“As a 30-year-old millennial, I did not think that I would still be living with my mom – with my brother, my wife, and her, you know?” Spencer Sutton told NPR in an interview where he and other millennials opened up about the true price of inflation.
Reporter Scott Horsley, who had spent time discussing the subject with families adversely affected, expounded on the places most families were cutting corners, such as groceries, utilities, and other items we’ve always viewed as necessities. Newsweek reports that in the wake of the astonishing 9.1% inflation increase, which is, incidentally, the highest increase to hit the Consumer Price Index in 40 years, the poorest families are already suffering an unfathomable burden. They must choose between one necessity and another, week after week, month after month.
Wealthier people might find some relief in conserving energy or switching to lower-priced food and clothing brands. However, poverty-stricken Americans hit by inflation are already stretched extremely thin. They have effectively been cut right into a corner they cannot get back out of. Now they scramble in an unfair game of housing musical chairs where even the winner must pay the price of extreme rent burden.
What Is the Inflation Reduction Act of 2022?
In mid-August of this year, President Biden signed and sealed a bill entitled the Inflation Reduction Act. In brief, this legislation includes approximately $369 billion in funding toward important causes such as climate change and healthcare. Some of the key components in the bill include:
- Climate reduction
- Drought resiliency
- Closing corporate tax loopholes
- Lowering healthcare costs and the price of some prescription drugs
- Making energy more effective and affordable
Hailed as the single most impactful piece of legislation dedicated to climate and clean energy, critics of the bill claim the one thing it doesn’t truly address is in its title – inflation reduction.

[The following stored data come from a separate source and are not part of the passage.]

-- ==== Sys2Proof/Machine/Matrix.lean ====
section
/-! DEFINITION. The MAT instructions (R151 to R156) and the events of weight sets (R78). -/
namespace Sys2Proof.Machine

/-- An operand reads a scale array in the matrix array: only FP4 has one there (R40, R152). -/
def Opnd.matAux (o : Opnd) : Bool := o.d.fmt == .fp4

/-- Element L as bits and FP4 scale byte. -/
def Opnd.elem (rd : Reader) (o : Opnd) (l : Nat) : Nat × Nat := (o.bits rd l, if o.d.fmt = .fp4 then o.scaleByte rd l else 0)

/-- One streamed row. -/
def Opnd.actRow (rd : Reader) (o : Opnd) (i : Nat) : ActRow := (List.range (o.d.dim 0)).map (fun j => o.elem rd (i * o.d.dim 0 + j))

/-- The span of bank entries e … e + n − 1 of a block. -/
def bankSpan (b e n : Nat) (write : Bool) : Span := ⟨.bank b, (512 * e : Nat), (512 * (e + n) : Nat) - 1, write⟩

/-- What a MUL does to one block, with what its checks find there: the first cell of each failed check, and the failed mark
of its set (Table 03-9); none where it fails at issue (R83, R153). -/
def Region.mulBlock (x : Region) (c : Carve) (f : MulF) (af : Fmt) (rows : List ActRow) (b : Nat) : Option (MulOut × List RetireFault) :=
  let k := x.block b
  (k.mulClass f af).map (fun pc =>
    let o := k.mul f af pc c.bankFirst rows
    (o, ((k.set f.set).failed.map (fun e => RetireFault.setFailed b e.1 e.2)).toList ++ o.bad.eraseDups.map (fun e => .cell b e.1 e.2)))

/-- The columns' flag sets of block b, keyed as an issued instruction keys them. -/
def MulOut.columns (o : MulOut) (b : Nat) : FlagSets := o.flags.map (fun e => (128 * b + e.1, e.2))

/-- The size that R122 gives an operand's outermost dimension: none retires the instruction, an error fails it. -/
def Opnd.sized (o : Opnd) (v : Option Nat) : Except Status (Option Opnd) :=
  match v with
  | none => .ok (some o)
  | some n => if n = 0 then .ok none else if o.d.outer < n then .error .range else .ok (some { o with d := o.d.resize n })

/-- MAT MUL (R152, R153). -/
def execMatMul (r : Nat) (f : MulF) (s : State) : Res :=
  s.runUnit r (.mul f) (fun s p _ =>
    let x := s.region r
    let c := s.regCarve r
    let blocks := blocksOf f.blocks
    match x.opnd f.adesc f.offa with
    | none => s.passOver r
    | some o =>
      match o.sized (x.sizeOverride f.szreg) with
      | .error e => s.failIssue r e
      | .ok none => s.passOver r
      | .ok (some o) =>
        let n := o.d.dim 1
        let units := blocks.map RUnit.block
        let spans := bySpan units (o.spans o.matAux false) ++ blocks.map (fun b => ⟨some (.block b), bankSpan b f.e0 n true⟩)
        if !(o.ok c o.matAux) then s.failIssue r .range
        else if blocks.any (fun b => ((x.block b).set f.set).st == .loading) || x.heldBack spans then s
        else
          let rd := x.view c
          let rows := (List.range n).map (o.actRow rd)
          let rs := blocks.map (fun b => (b, x.mulBlock c f o.d.fmt rows b))
          let y := rs.foldl (fun (y : Region) e => match e.2 with
            | some t => y.setBlock e.1 t.1.block
            | none => y) x
          let fl := rs.flatMap (fun e => match e.2 with
            | some t => t.1.columns e.1
            | none => [])
          let bad := rs.flatMap (fun e => match e.2 with
            | some t => t.2
            | none => [])
          let entered := (rs.filter (fun e => e.2.isSome)).length
          let s := s.setRegion r (y.issue units spans { flags := fl, bad := bad })
          let s := s.bumpPart p 0x10 (n * entered)
          if rs.any (fun e => e.2.isNone) then s.failRegion r .state else s)

/-- MAT LOADW (R79, R80, R154). -/
def execLoadw (r : Nat) (f : LoadwF) (s : State) : Res :=
  s.runUnit r (.loadw f) (fun s _ _ =>
    let x := s.region r
    let c := s.regCarve r
    let blocks := blocksOf f.blocks
    match x.desc f.wdesc with
    | none => s.passOver r
    | some d =>
      let os := blocks.map (fun b => (b, d.at_ (offBlock (x.reg f.offw) (x.reg f.bsreg) b)))
      let spans := os.flatMap (fun e => bySpan [.block e.1] (e.2.spans e.2.matAux false))
      let units := blocks.map RUnit.block
      if os.any (fun e => !(e.2.ok c e.2.matAux)) then s.failIssue r .range
      else if blocks.any (fun b => match ((x.block b).set f.set).st with
          | .free | .ready => false
          | _ => true) || x.heldBack spans then s
      else
        let rd := x.view c
        let y := os.foldl (fun (y : Region) e =>
          y.setBlock e.1 ((y.block e.1).load f.set d.fmt (f.two == 1) (d.dim 0) (fun j n => e.2.elem rd (n * d.dim 0 + j)))) x
        s.setRegion r (y.issue units spans {}))

/-- MAT PRELOAD (R89, R155). -/
def execPreload (r : Nat) (f : PreloadF) (s : State) : Res :=
  s.runUnit r (.preload f) (fun s _ _ =>
    let x := s.region r
    let c := s.regCarve r
    let blocks := blocksOf f.blocks
    match x.opnd f.sdesc f.off with
    | none => s.passOver r
    | some o =>
      let units := blocks.map RUnit.block
      let spans := bySpan units (o.spans o.matAux false)
      if !(o.ok c o.matAux) then s.failIssue r .range
      else if x.heldBack spans then s
      else
        let rd := x.view c
        let elems := (List.range 16).map (fun m =>
          if f.two = 1 then o.bits rd (2 * m) + 16 * o.bits rd (2 * m + 1) else o.bits rd m)
        let scale := (o.elem rd 0).2
        let y := blocks.foldl (fun (y : Region) b => y.setBlock b ((y.block b).preload f.q elems scale)) x
        s.setRegion r (y.issue units spans {}))

/-- The operand of a bank copy in block b. -/
def Region.bankOpnd (x : Region) (f : BankF) (b : Nat) : Option Opnd :=
  (x.desc f.sdesc).map (fun d => d.at_ (offBlock (x.reg f.off) (x.reg f.bsreg) b))

/-- Entries copied: COUNT, or as many as the descriptor has rows. -/
def BankF.entries (f : BankF) (d : Desc) : Nat := min f.count d.rows

/-- A bank copy whose effect on one block is `g`: checks, spans, issue (R156). -/
def State.bankCopy (s : State) (r : Nat) (f : BankF) (write : Bool) (g : Carve → Opnd → Nat → Region → Region) : State :=
  let x := s.region r
  let c := s.regCarve r
  let blocks := blocksOf f.blocks
  let units := blocks.map RUnit.block
  match x.desc f.sdesc with
  | none => s.passOver r
  | some _ =>
    let os := blocks.filterMap (fun b => (x.bankOpnd f b).map (fun o => (b, o)))
    let spans := os.flatMap (fun e => bySpan [.block e.1] (e.2.spans false write)) ++ blocks.map (fun b => ⟨some (.block b), bankSpan b f.e0 f.count (!write)⟩)
    if os.any (fun e => !(e.2.ok c false)) then s.failIssue r .range
    else if x.heldBack spans then s
    else s.setRegion r ((os.foldl (fun (y : Region) e => g c e.2 e.1 y) x).issue units spans {})

/-- Entries of a block written to the descriptor's rows in order. -/
def bstoreBlock (f : BankF) (c : Carve) (o : Opnd) (b : Nat) (y : Region) : Region :=
  let k := y.block b
  let rd := y.view c
  let es := (List.range (f.entries o.d)).flatMap (fun i => (List.range 128).map (fun n =>
    (i * 128 + n, (k.word (c.bankFirst + f.e0 + i) n).toNat)))
  y.pokes c (o.writes rd ⟨es, []⟩)

/-- The descriptor's rows written to entries of a block in order. -/
def bloadBlock (f : BankF) (c : Carve) (o : Opnd) (b : Nat) (y : Region) : Region :=
  let rd := y.view c
  let k := (List.range (f.entries o.d)).foldl (fun (k : Block) i => (List.range 128).foldl (fun (k : Block) n =>
    k.putWord (c.bankFirst + f.e0 + i) n (BitVec.ofNat 32 (o.bits rd (i * 128 + n)))) k) (y.block b)
  y.setBlock b k

/-- MAT BSTORE (R156). -/
def execBstore (r : Nat) (f : BankF) (s : State) : Res :=
  s.runUnit r (.bank .bstore f) (fun s _ _ => s.bankCopy r f true (bstoreBlock f))

/-- MAT BLOAD (R156). -/
def execBload (r : Nat) (f : BankF) (s : State) : Res :=
  s.runUnit r (.bank .bload f) (fun s _ _ => s.bankCopy r f false (bloadBlock f))

/-- MAT BCLEAR (R156). -/
def execBclear (r : Nat) (f : BankF) (s : State) : Res :=
  s.runUnit r (.bank .bclear f) (fun s _ _ =>
    let x := s.region r
    let c := s.regCarve r
    let blocks := blocksOf f.blocks
    let units := blocks.map RUnit.block
    let spans : List USpan := blocks.map (fun b => ⟨some (.block b), bankSpan b f.e0 f.count true⟩)
    if x.heldBack spans then s
    else
      let y := blocks.foldl (fun (y : Region) b =>
        y.setBlock b ((List.range f.count).foldl (fun (k : Block) i => (List.range 128).foldl (fun (k : Block) n =>
          k.putWord (c.bankFirst + f.e0 + i) n 0) k) (y.block b))) x
      s.setRegion r (y.issue units spans {}))

/-- The LOADW that fills a set of a block: its list index. -/
def Region.loadIndex (x : Region) (b set : Nat) : Nat :=
  ((x.issued.find? (fun i => match i.instr.body with
    | .loadw f => i.units.contains (.block b) && f.set == set
    | _ => false)).map (·.index)).getD 0

/-- A lane row failed parity: an event names the physical cell and the LOADW, whose SET field names the set (R110); a second
failure of the row counts against the cell's physical column (Table 18-1). -/
def State.rowParity (s : State) (r b set : Nat) (f : RowFault) : State :=
  let s1 := s.event (s.blockIsland r b) 0x10 (s.partOfRegion r) none
    ((s.region r).loadIndex b set % 65536 + (16 * f.row + s.physCol r b f.col) % 65536 * 65536)
  if f.twice then s1.countFault (unitColumn (r / 8) (s.physRegion r) (s.physBlock r b) (s.physCol r b f.col)) else s1

/-- WEIGHT_SET_READY (Table 03-3, Table 03-9): the last lane row is in; a row that failed parity was rewritten in the next
cycle, and one that failed twice marks the set failed. -/
def execWeightSetReady (r b set : Nat) (parity : Option RowFault) (s : State) : Res :=
  let x := s.region r
  if 16 ≤ r ∨ 6 ≤ b ∨ 4 ≤ set ∨ ((x.block b).set set).st ≠ .loading then .next s
  else
    let s1 := s.setRegion r (x.setBlock b ((x.block b).loadDone set (match parity with
      | some f => if f.twice then some (f.row, f.col) else none
      | none => none)))
    match parity with
    | some f => if f.row < 8 ∧ f.col < 8 then .next (s1.rowParity r b set f) else .next s1
    | none => .next s1

/-- WEIGHT_SET_FREE (Table 03-3): the last row that used a RETIRING set has left the array. -/
def execWeightSetFree (r b set : Nat) (s : State) : Res :=
  let x := s.region r
  if 16 ≤ r ∨ 6 ≤ b ∨ 4 ≤ set ∨ ((x.block b).set set).st ≠ .retiring then .next s
  else .next (s.setRegion r (x.setBlock b ((x.block b).setFree set)))

end Sys2Proof.Machine
end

The Inflation Reduction Act Fails to Address the Key Component of Inflation, which is Housing Prices
By all accounts, the oddly-titled Inflation Reduction Act completely skips over housing, the key driver of inflation.
Reporter Kathryn Watson for CBS News said:
“Despite its name, the extent to which the bill will help lower inflation remains to be seen.”
Several other experts, including Diane Yentel of the National Low Income Housing Coalition, echo this sentiment. Yentel explained that unlike the Build Back Better Act, which was the driving force behind the early Biden campaign, this new act fails to address any of the burdensome housing issues pressing the country. These include:
- Double-digit rent hikes exceeding historical 25% rates
- A shortage of more than 7 million affordable homes
- An astronomical 55% increase in housing prices nationwide in 2021 alone
- Wages failing to keep pace with housing and rental price increases
The White House acknowledged that housing accounts for one-third of the basket encompassing CPI inflation. It cites shelter as “40 percent of the basket for core CPI that excludes the volatile food and energy components.”
Given these facts, it’s safe to say you can’t truly reduce inflation without addressing the nationwide housing crisis. To do so is akin to scheduling scenic sailboat tours of the Death Valley desert.
At first glance, it might seem silly that a bill could be titled “Inflation Reduction” without even addressing the chief component of inflation. But under the surface, this raises serious questions about the legality of deceptively titled legislation.
There are other glaring examples of this deception within the homeless sector. Just this past April, Georgia presented the “Reducing Street Homelessness Act,” which was not drafted to reduce homelessness but to include police officers in clearing homeless encampments, effectively adding an element of criminalization to this already marginalized community.
Housing Isn’t Something We Can Afford to Scale Back On
The premise of being forced to choose between meat and ramen or even toilet paper and electricity still isn’t nearly as bad as having to scale back on housing. This is a sector with no corners left to cut in a country where supply is not meeting the demand.
While politicians proclaim that the bill will reduce inflation by driving down the deficit, the National Association of Home Builders posits that the newly presented codes and restrictions will likely make housing even less affordable. The National Low Income Housing Coalition also points out that public housing units are excluded from the energy upgrades built into the bill, yet another shot in the dark at the poorest people among us.
Talk to Your Local Policymakers About the Link Between Inflation and Housing
We have reached a historical marker where full-time, minimum wage workers cannot afford to rent a one-bedroom apartment anywhere in the country. The dream of homeownership has morphed into a distant fantasy reserved for only the most powerful and elite.
We are already at a deficit in compassion. As time wears on and housing construction stalls ever still, the perilous future looms before us. It is one of unending, unsolvable homelessness.
It’s important to note that while other factors that affect inflation fluctuate, such as the unpredictable gas prices that constantly move up and down, housing is a steady, nearly unbendable force plowing through the economic wreckage at full speed. As housing prices approach the median sale point of half a million dollars, home ownership has dropped yet again. Upward financial mobility is a dying concept, one we unwittingly buried with previous generations.